> WHAT TO DO: Some lines below hold "Option". Pick them out and copy them.

> SOURCE INFORMATION:
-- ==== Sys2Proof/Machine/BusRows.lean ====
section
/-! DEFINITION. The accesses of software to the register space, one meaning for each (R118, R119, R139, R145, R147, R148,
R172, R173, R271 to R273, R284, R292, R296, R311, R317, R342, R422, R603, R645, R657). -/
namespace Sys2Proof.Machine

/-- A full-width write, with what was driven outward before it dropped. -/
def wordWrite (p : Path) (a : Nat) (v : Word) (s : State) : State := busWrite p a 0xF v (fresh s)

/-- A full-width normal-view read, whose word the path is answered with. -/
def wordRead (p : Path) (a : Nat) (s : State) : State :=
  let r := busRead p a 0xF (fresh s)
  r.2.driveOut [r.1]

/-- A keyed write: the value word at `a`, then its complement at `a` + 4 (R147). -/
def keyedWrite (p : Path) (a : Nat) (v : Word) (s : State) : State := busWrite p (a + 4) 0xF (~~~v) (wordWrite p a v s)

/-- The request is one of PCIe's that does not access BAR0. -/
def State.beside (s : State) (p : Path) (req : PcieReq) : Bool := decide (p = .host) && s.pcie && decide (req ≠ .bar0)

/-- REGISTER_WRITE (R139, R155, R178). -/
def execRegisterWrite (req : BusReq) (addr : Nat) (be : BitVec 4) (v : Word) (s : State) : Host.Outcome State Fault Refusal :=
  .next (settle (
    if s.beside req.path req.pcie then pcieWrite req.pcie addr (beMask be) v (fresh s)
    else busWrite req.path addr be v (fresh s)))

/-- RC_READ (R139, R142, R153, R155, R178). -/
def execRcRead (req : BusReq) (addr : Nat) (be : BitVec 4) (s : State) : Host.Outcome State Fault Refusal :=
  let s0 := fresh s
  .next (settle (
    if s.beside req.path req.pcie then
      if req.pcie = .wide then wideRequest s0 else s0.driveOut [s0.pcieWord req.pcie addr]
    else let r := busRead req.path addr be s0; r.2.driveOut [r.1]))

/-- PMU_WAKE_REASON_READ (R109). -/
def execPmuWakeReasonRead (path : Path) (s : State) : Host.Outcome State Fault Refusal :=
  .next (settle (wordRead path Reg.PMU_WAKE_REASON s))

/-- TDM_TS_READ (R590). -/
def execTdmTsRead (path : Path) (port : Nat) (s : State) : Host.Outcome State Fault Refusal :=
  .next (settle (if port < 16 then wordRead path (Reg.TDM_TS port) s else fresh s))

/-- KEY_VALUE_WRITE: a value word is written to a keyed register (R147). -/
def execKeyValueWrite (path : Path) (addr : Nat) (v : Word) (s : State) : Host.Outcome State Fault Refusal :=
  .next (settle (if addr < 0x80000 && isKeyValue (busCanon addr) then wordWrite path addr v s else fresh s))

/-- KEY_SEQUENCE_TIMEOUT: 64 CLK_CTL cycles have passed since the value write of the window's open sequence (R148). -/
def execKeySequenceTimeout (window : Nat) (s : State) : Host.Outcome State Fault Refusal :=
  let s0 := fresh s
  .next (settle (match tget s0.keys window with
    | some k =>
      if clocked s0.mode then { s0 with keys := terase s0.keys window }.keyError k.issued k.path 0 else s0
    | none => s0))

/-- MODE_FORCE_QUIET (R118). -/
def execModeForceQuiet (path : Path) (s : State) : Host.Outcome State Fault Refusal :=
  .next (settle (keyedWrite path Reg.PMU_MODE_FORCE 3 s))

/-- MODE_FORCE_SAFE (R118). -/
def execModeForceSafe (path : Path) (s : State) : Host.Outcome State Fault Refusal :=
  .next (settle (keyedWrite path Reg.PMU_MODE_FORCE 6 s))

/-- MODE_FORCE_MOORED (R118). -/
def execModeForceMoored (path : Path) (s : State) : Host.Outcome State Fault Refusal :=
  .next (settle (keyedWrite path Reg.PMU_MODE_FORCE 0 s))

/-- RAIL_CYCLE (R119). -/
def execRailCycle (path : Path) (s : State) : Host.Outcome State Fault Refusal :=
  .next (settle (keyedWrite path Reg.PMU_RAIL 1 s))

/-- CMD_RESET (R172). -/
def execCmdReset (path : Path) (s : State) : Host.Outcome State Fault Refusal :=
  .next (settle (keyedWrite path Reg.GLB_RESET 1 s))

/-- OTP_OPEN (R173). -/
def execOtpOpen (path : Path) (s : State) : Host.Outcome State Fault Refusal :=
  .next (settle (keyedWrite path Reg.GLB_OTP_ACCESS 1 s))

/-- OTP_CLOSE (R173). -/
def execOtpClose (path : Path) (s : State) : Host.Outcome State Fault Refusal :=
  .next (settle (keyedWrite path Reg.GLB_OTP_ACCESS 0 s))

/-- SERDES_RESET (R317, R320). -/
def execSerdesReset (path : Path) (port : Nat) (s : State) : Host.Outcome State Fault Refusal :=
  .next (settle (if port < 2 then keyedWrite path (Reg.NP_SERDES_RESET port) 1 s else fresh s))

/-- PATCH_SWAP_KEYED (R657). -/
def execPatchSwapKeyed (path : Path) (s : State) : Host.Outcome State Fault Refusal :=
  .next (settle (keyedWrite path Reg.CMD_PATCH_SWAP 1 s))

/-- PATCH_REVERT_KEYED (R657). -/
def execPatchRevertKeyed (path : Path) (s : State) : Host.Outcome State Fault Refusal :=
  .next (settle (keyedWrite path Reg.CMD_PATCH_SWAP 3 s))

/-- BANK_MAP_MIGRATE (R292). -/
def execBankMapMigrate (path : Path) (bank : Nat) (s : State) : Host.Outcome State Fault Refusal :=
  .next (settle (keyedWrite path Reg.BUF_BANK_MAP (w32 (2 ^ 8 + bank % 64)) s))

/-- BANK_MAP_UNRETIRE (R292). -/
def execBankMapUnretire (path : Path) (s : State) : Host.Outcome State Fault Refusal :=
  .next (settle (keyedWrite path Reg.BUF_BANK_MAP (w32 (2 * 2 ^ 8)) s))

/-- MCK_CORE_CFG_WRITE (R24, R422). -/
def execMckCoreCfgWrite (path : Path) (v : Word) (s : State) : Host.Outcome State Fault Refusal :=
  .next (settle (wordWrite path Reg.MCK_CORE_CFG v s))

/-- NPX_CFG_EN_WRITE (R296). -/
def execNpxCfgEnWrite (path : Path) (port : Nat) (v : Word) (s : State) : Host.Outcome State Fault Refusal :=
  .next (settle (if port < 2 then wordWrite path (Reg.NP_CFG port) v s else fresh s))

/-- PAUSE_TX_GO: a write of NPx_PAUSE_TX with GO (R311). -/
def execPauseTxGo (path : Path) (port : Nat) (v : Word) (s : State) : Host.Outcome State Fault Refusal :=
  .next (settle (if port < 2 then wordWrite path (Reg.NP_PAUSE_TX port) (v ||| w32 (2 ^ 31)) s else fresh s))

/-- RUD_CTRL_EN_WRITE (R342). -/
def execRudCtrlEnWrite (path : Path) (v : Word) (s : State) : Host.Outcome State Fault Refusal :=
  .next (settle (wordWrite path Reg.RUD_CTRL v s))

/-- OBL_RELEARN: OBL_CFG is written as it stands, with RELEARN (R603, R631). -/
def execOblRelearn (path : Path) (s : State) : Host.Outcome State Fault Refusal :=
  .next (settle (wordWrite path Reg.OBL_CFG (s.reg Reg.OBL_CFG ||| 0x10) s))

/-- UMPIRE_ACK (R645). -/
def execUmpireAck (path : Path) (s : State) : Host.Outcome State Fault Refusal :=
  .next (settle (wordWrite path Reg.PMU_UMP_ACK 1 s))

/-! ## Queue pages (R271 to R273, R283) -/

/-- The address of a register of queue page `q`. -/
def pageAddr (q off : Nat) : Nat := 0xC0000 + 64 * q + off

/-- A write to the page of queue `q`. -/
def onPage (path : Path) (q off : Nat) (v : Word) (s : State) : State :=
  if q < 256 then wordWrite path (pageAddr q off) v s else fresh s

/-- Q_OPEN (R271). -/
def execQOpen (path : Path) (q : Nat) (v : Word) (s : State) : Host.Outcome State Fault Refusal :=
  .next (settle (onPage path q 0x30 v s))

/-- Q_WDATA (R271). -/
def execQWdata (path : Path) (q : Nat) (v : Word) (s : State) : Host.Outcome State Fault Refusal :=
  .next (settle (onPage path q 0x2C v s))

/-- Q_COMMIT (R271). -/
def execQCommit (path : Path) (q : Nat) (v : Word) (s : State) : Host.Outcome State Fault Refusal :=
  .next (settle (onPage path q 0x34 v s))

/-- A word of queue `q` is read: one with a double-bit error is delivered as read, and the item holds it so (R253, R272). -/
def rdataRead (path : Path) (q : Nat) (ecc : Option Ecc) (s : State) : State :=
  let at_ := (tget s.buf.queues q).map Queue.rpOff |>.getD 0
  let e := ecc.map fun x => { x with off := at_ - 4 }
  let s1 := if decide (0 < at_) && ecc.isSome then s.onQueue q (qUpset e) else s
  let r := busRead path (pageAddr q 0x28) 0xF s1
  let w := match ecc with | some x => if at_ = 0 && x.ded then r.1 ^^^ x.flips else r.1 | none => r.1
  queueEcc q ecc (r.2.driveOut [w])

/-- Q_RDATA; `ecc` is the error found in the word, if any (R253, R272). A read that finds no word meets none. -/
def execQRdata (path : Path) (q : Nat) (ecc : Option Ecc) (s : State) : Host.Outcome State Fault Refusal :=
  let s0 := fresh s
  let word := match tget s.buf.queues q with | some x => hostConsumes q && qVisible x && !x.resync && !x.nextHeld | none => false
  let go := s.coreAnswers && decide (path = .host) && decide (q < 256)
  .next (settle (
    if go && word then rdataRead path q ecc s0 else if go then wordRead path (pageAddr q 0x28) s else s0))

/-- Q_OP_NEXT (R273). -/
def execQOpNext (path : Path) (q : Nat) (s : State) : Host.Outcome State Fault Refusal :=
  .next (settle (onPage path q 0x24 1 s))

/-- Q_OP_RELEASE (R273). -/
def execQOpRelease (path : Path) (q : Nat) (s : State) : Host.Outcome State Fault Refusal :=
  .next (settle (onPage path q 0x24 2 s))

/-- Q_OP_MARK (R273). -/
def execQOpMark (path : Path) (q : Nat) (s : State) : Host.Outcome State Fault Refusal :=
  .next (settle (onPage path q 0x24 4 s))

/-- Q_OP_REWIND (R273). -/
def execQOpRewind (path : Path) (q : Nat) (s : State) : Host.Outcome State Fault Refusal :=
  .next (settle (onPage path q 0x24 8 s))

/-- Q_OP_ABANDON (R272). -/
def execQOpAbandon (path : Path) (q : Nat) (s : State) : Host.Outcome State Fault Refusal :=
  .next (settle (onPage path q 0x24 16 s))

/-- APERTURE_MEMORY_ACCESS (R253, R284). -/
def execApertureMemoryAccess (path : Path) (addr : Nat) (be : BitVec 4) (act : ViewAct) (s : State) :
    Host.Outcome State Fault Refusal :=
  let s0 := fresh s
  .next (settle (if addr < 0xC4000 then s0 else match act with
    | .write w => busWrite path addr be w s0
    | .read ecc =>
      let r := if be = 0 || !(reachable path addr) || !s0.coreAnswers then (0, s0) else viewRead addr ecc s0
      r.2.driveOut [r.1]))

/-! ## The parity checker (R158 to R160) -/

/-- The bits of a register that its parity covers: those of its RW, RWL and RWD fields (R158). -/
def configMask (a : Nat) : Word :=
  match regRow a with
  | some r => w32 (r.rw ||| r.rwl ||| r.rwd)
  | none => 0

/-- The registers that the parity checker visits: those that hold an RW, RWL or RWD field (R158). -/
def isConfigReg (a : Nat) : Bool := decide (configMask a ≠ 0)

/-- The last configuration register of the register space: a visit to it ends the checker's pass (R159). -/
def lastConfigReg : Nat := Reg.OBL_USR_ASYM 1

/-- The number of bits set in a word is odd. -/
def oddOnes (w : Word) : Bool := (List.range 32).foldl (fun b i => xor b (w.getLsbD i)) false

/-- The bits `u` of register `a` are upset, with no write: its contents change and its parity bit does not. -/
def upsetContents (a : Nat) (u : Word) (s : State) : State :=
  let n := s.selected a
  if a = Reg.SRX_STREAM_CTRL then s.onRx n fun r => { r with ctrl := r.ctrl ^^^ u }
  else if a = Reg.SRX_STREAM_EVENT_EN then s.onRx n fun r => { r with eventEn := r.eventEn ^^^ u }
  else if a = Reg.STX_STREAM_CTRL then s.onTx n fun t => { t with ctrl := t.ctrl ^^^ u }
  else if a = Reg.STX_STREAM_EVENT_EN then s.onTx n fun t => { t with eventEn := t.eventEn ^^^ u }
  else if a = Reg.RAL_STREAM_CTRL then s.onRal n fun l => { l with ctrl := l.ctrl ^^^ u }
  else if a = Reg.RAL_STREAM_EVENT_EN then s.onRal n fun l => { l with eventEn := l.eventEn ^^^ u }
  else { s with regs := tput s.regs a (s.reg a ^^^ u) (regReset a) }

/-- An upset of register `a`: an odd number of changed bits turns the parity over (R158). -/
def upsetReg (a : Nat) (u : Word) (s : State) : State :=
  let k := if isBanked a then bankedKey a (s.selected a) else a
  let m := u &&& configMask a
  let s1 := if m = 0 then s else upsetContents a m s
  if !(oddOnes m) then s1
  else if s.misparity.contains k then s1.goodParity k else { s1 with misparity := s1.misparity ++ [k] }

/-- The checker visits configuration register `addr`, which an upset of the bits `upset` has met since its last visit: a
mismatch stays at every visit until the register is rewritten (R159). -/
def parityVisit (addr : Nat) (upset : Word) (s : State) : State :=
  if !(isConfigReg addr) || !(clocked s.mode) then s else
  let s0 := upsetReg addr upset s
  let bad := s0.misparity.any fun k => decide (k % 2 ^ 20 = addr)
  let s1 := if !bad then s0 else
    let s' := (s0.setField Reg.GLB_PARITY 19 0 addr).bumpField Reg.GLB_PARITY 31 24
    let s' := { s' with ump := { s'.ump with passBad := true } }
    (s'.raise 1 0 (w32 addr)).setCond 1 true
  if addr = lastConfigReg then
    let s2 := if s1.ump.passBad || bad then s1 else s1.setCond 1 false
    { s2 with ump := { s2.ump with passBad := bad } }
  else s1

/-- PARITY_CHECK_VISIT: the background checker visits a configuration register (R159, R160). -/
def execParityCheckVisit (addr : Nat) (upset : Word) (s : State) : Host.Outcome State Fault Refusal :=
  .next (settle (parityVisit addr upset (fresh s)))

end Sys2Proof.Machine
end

> RESPONSE AREA:
def rdataRead (path : Path) (q : Nat) (ecc : Option Ecc) (s : State) : State :=
def execQRdata (path : Path) (q : Nat) (ecc : Option Ecc) (s : State) : Host.Outcome State Fault Refusal :=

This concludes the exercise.